Asukai Shiro’s quest for his lady love has finally brought him to Egypt and home of the warlord Pasha Ali Faraj. Don Miguel is there as well . . . trouble.

The latest installment of Ron Marz’s action/drama set in the early 1700s continues to please. The Egyptian desert is the setting for this fast paced issue that sees Shiro slip into Pasha Ali Faraj’s fortress in a manner Odysseus would be proud of to save Lady Yoshiko. Without giving away more than the title of this issue does, I will say that the story is a straightforward tale of love and loss—some great writers have theorized the only two themes that anybody ever writes about.
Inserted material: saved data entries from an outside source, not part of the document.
include h in
theorem drw_inv (x y : Reg) (n : Nibble) : Completes (.drw x y n) s State.Inv := by
  rcases Nat.lt_or_ge 4096 (s.i.toNat + n.toNat) with hi | hi
  · exact ⟨_, exec_drw_of_overrun hi, h.raiseIn _ _ _ _⟩
  · exact ⟨_, exec_drw_of_fits hi, h.planeDraw _ _ _⟩

include h in
theorem ldLoad_inv (x : Reg) : Completes (.ldLoad x) s State.Inv := by
  rcases Nat.lt_or_ge 4096 (s.i.toNat + blockLength x) with hi | hi
  · exact ⟨_, exec_ldLoad_of_overrun hi, h.raiseIn _ _ _ _⟩
  · exact ⟨_, exec_ldLoad_of_fits hi, h.loadRegs _ _⟩

include h hlo hhi in
theorem ldVxK_inv (x : Reg) : Completes (.ldVxK x) s State.Inv := by
  cases hk : s.anyKey with
  | none => exact ⟨_, exec_ldVxK_of_none hk, h.setPc (by unfold State.insnAddr; bv_omega)⟩
  | some k => exact ⟨_, exec_ldVxK_of_some hk, h.congr rfl⟩

include h hlo hhi in
/-- Each instruction keeps the invariant; the forms that move `pc`, the stack, memory or the plane, or raise a fault, by their own rule. -/
theorem exec_inv (insn : Instr) : Completes insn s State.Inv := by
  cases insn with
  | cls => exact ⟨_, rfl, h.planeClear⟩
  | ret => exact ⟨_, rfl, h.popToPc⟩
  | jp nnn => exact ⟨_, rfl, h.setPc (zextAddr_le nnn)⟩
  | call nnn => exact call_inv h hlo hhi nnn
  | jpV0 nnn => exact ⟨_, rfl, h.setPc (jumpV0Target_le s nnn)⟩
  | seImm | sneImm | seReg | sneReg | skp | sknp => exact ⟨_, rfl, h.skipIf hhi _⟩
  | drw x y n => exact drw_inv h x y n
  | ldVxK x => exact ldVxK_inv h hlo hhi x
  | ldB | ldStore => exact ⟨_, rfl, h.storeBlock _ _⟩
  | ldLoad x => exact ldLoad_inv h x
  | _ => exact ⟨_, rfl, h.congr rfl⟩

end AfterFetch

/-! ### Fires -/

theorem engineStep_inv {s t : State} (h : s.Inv) (he : engineStep s = .next t) : t.Inv := by
  rcases engineStep_cases s with ⟨w, insn, hpc, -, -, e⟩ | ⟨w, f, hpc, -, -, e⟩ | ⟨-, -, e⟩ <;> rw [e] at he
  · have hnext : (s.pc + 2).toNat = s.pc.toNat + 2 := by bv_omega
    have hlo : 0x002 ≤ (s.setPc (s.pc + 2)).pc.toNat := by rw [State.setPc_pc]; omega
    have hhi : (s.setPc (s.pc + 2)).pc.toNat ≤ 0x1000 := by rw [State.setPc_pc]; omega
    exact (exec_inv (h.setPc (by omega)) hlo hhi insn).of_next he
  · cases he
    exact h.setPc (by bv_omega)
  · cases he
    exact h.raise _ _ _ _ _

/-- Settles O45: a step is a fire of one clock, and the engine step, the frame step and the moves of clock and environment around them keep the invariant. -/
theorem everyStepKeepsTheInvariant : Obligations.EveryStepKeepsTheInvariant := by
  unfold Obligations.EveryStepKeepsTheInvariant
  intro s t h hstep
  rcases step_cases hstep with ⟨-, ⟨-, u, hu, rfl⟩ | ⟨-, rfl⟩⟩
  · have hclock : s.advanceInsnClock.Inv := h.congr rfl
    exact (engineStep_inv hclock hu).nextInput
  · have hclock : s.advanceFrameClock.Inv := h.congr rfl
    exact hclock.frameStep.nextInput

/-! ### Construction -/

theorem construct_of_fits {c : Config} {program : List Byte} {t0 : Nat} (h : program.length ≤ 3584) :
    State.construct c program t0 =
      { State.blank c t0 with mem := loadProgram (loadFont [] c.font) program } := by
  simp [State.construct, programFits, h]

theorem construct_of_oversized {c : Config} {program : List Byte} {t0 : Nat} (h : 3584 < program.length) :
    State.construct c program t0 = (State.blank c t0).raise .loadOversize 0x200 0x200 program.length none := by
  simp [State.construct, programFits, Nat.not_le.mpr h]

theorem blank_inv {c : Config} (hc : c.wf = true) (t0 : Nat) : (State.blank c t0).Inv where
  mem_wf := rfl
  plane_wf := planeWf_zero _
  cfg_wf := hc
  depth_le := Nat.zero_le _
  entries := nofun
  pc_le := show (0x200 : Word).toNat ≤ 0x10FE by decide
  halted_iff := rfl

theorem wf_loadFont {m : Memory} (hm : m.wf = true) (font : Vector Byte 80) : (loadFont m font).wf = true :=
  Memory.wf_writeBlock hm (by rw [Vector.length_toList]; decide)

theorem wf_loadProgram {m : Memory} (hm : m.wf = true) {program : List Byte} (h : program.length ≤ 3584) :
    (loadProgram m program).wf = true :=
  Memory.wf_writeBlock hm (by unfold progBase memSize; omega)

/-- Settles O47: font and program are written inside memory, and a refused program leaves the start values with a record. -/
theorem everyConstructionMeetsTheInvariant : Obligations.EveryConstructionMeetsTheInvariant := by
  unfold Obligations.EveryConstructionMeetsTheInvariant
  intro c program t0 hc
  rcases Nat.lt_or_ge 3584 program.length with h | h
  · rw [construct_of_oversized h]
    exact (blank_inv hc t0).raise _ _ _ _ _
  · rw [construct_of_fits h]
    exact (blank_inv hc t0).withMem (wf_loadProgram (wf_loadFont rfl c.font) h)

/-- Settles O46: the reset state is the start state before any load, with the default parameters. -/
theorem resetMeetsTheInvariant : Obligations.ResetMeetsTheInvariant := by
  unfold Obligations.ResetMeetsTheInvariant
  have hreset : State.reset = State.blank defaultConfig Config.startTimeUs := rfl
  rw [hreset]
  exact blank_inv (by decide) _

end Sys2Proof.Machine
end

section
/-! The start state: what construction leaves in every field and at every address (10_state.md R35; 70_reset_and_hazards.md R280 to R282). -/

namespace Sys2Proof.Machine

/-- Outside the font an unlisted address reads 0x00. -/
theorem background_of_not_font {a : Nat} (h : ¬(0x050 ≤ a ∧ a ≤ 0x09F)) : background a = 0 := by
  unfold background
  split
  · next hle => exact List.getD_eq_default _ _ (by simp only [Vector.length_toList, fontBase] at *; omega)
  · rfl

theorem read_loadFont_glyph (m : Memory) (font : Vector Byte 80) {k : Nat} (h : k < 80) :
    (loadFont m font).read (0x050 + k) = font.toList.getD k 0 := by
  rw [loadFont, Memory.read_writeBlock, if_pos (by simp only [Vector.length_toList, fontBase]; omega), Nat.add_sub_cancel_left]

theorem read_loadFont_of_not_font (m : Memory) (font : Vector Byte 80) {a : Nat} (h : ¬(0x050 ≤ a ∧ a ≤ 0x09F)) :
    (loadFont m font).read a = m.read a := by
  rw [loadFont, Memory.read_writeBlock, if_neg (by simp only [Vector.length_toList, fontBase]; omega)]

theorem read_loadProgram_byte (m : Memory) (program : List Byte) {k : Nat} (h : k < program.length) :
    (loadProgram m program).read (0x200 + k) = program.getD k 0 := by
  rw [loadProgram, Memory.read_writeBlock, if_pos (by simp [progBase, h]), Nat.add_sub_cancel_left]

theorem read_loadProgram_of_not_program (m : Memory) {program : List Byte} {a : Nat}
    (h : ¬(0x200 ≤ a ∧ a < 0x200 + program.length)) : (loadProgram m program).read a = m.read a := by
  rw [loadProgram, Memory.read_writeBlock, if_neg h]

/-- Settles O1: font and program land at disjoint blocks, the rest of memory reads its background, and every other field is written out in `State.blank`. -/
theorem constructionGivesTheStartState : Obligations.ConstructionGivesTheStartState := by
  unfold Obligations.ConstructionGivesTheStartState
  intro c program t0 hlen s
  have hs : s = { State.blank c t0 with mem := loadProgram (loadFont [] c.font) program } := construct_of_fits hlen
  rw [hs]
  refine ⟨fun r => ?_, rfl, rfl, rfl, rfl, rfl, rfl, fun g r hg hr => ?_, fun k hk => read_loadProgram_byte _ _ hk,
    fun a _ hfont hprog => ?_, fun x y _ => ?_, rfl, rfl, rfl, rfl, rfl, rfl⟩
  · simp [State.getV, State.blank, State.reset]
  · show (loadProgram _ _).read _ = _
    rw [read_loadProgram_of_not_program _ (by omega), Nat.add_assoc, read_loadFont_glyph _ _ (by omega)]
  · show (loadProgram _ _).read a = 0
    rw [read_loadProgram_of_not_program _ hprog, read_loadFont_of_not_font _ _ hfont, Memory.read_nil,
      background_of_not_font hfont]
  · simp [cell, State.blank, State.reset]

end Sys2Proof.Machine
end

section
/-! Fetch and store: a fetch past memory stops the block, and a fetch after a store sees the stored bytes (20_memory.md R64, R66, R75, R78). -/

namespace Sys2Proof.Machine

/-! ### A fetch past memory -/

/-- An engine step whose fetch fails (R66, R241). -/
theorem engineStep_of_overrun {s : State} (h : 4096 < s.pc.toNat + 2) :
    engineStep s = .next (s.raise .fetchRange s.pc s.pc 2 none) := by
  rw [engineStep, State.fetch16_of_overrun h]

/-- Any fault, raised by an instruction or by the fetch, writes the record and the halt alone (R241, R243). -/
theorem State.raise_keepsAllBut (s : State) (c : FaultCause) (pc0 a : Word) (n : Nat) (w : Option Word) :
    KeepsAllBut [.status] s (s.raise c pc0 a n w) := by
  intro p hp
  cases p <;> simp [Part.same] at hp ⊢

/-- What a fire of the instruction clock does around the engine step writes only clocks and environment (R255, R261). -/
theorem KeepsAllBut.around_engineStep {ps : List Part} {s u : State} (h : KeepsAllBut ps s.advanceInsnClock u)
    (hclocks : .clocks ∈ ps) (henv : .environment ∈ ps) : KeepsAllBut ps s u.nextInput := by
  intro p hp
  have hsame := h p hp
  cases p with
  | clocks => exact absurd hclocks hp
  | environment => exact absurd henv hp
  | _ => simpa [Part.same] using hsame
Ron Marz is quickly making Samurai: Heaven and Earth a classic. His characters are real and rich. His story is set in a place so accurately discussed that it seems real. It is clear he did his homework—references to classic literature and the various empires that ruled the world in the 1700s prove this. But more so than that, the story moves like a samurai. It is fluid, fast, and beautiful. In many hands a tale of lost love and a hero chasing a villain across the globe to save his lady would be sadly cliché. Marz manages to make it art.

Luke Ross has a big hand in making this book art as well. His pencils and inks are simple, direct, clear. In a story where the setting is just as important as the characters, Ross’ art is a blessing. The sense of reality is present in every panel. The solid buildings, full backgrounds, meticulously etched images in stone, and landscapes with clear perspective add to the overall realism of the book. Rob Schwager and Dan Jackson’s colors also serve to help the tone of the story. They are subtle and crisp, present but never overpowering.

Samurai: Heaven and Earth is another rarity in today’s comic book world. It is a triple threat. The action is intense, the story is meaningful, and the setting is exotic. If you need anything else from a comic book maybe you should be looking for whatever that is elsewhere.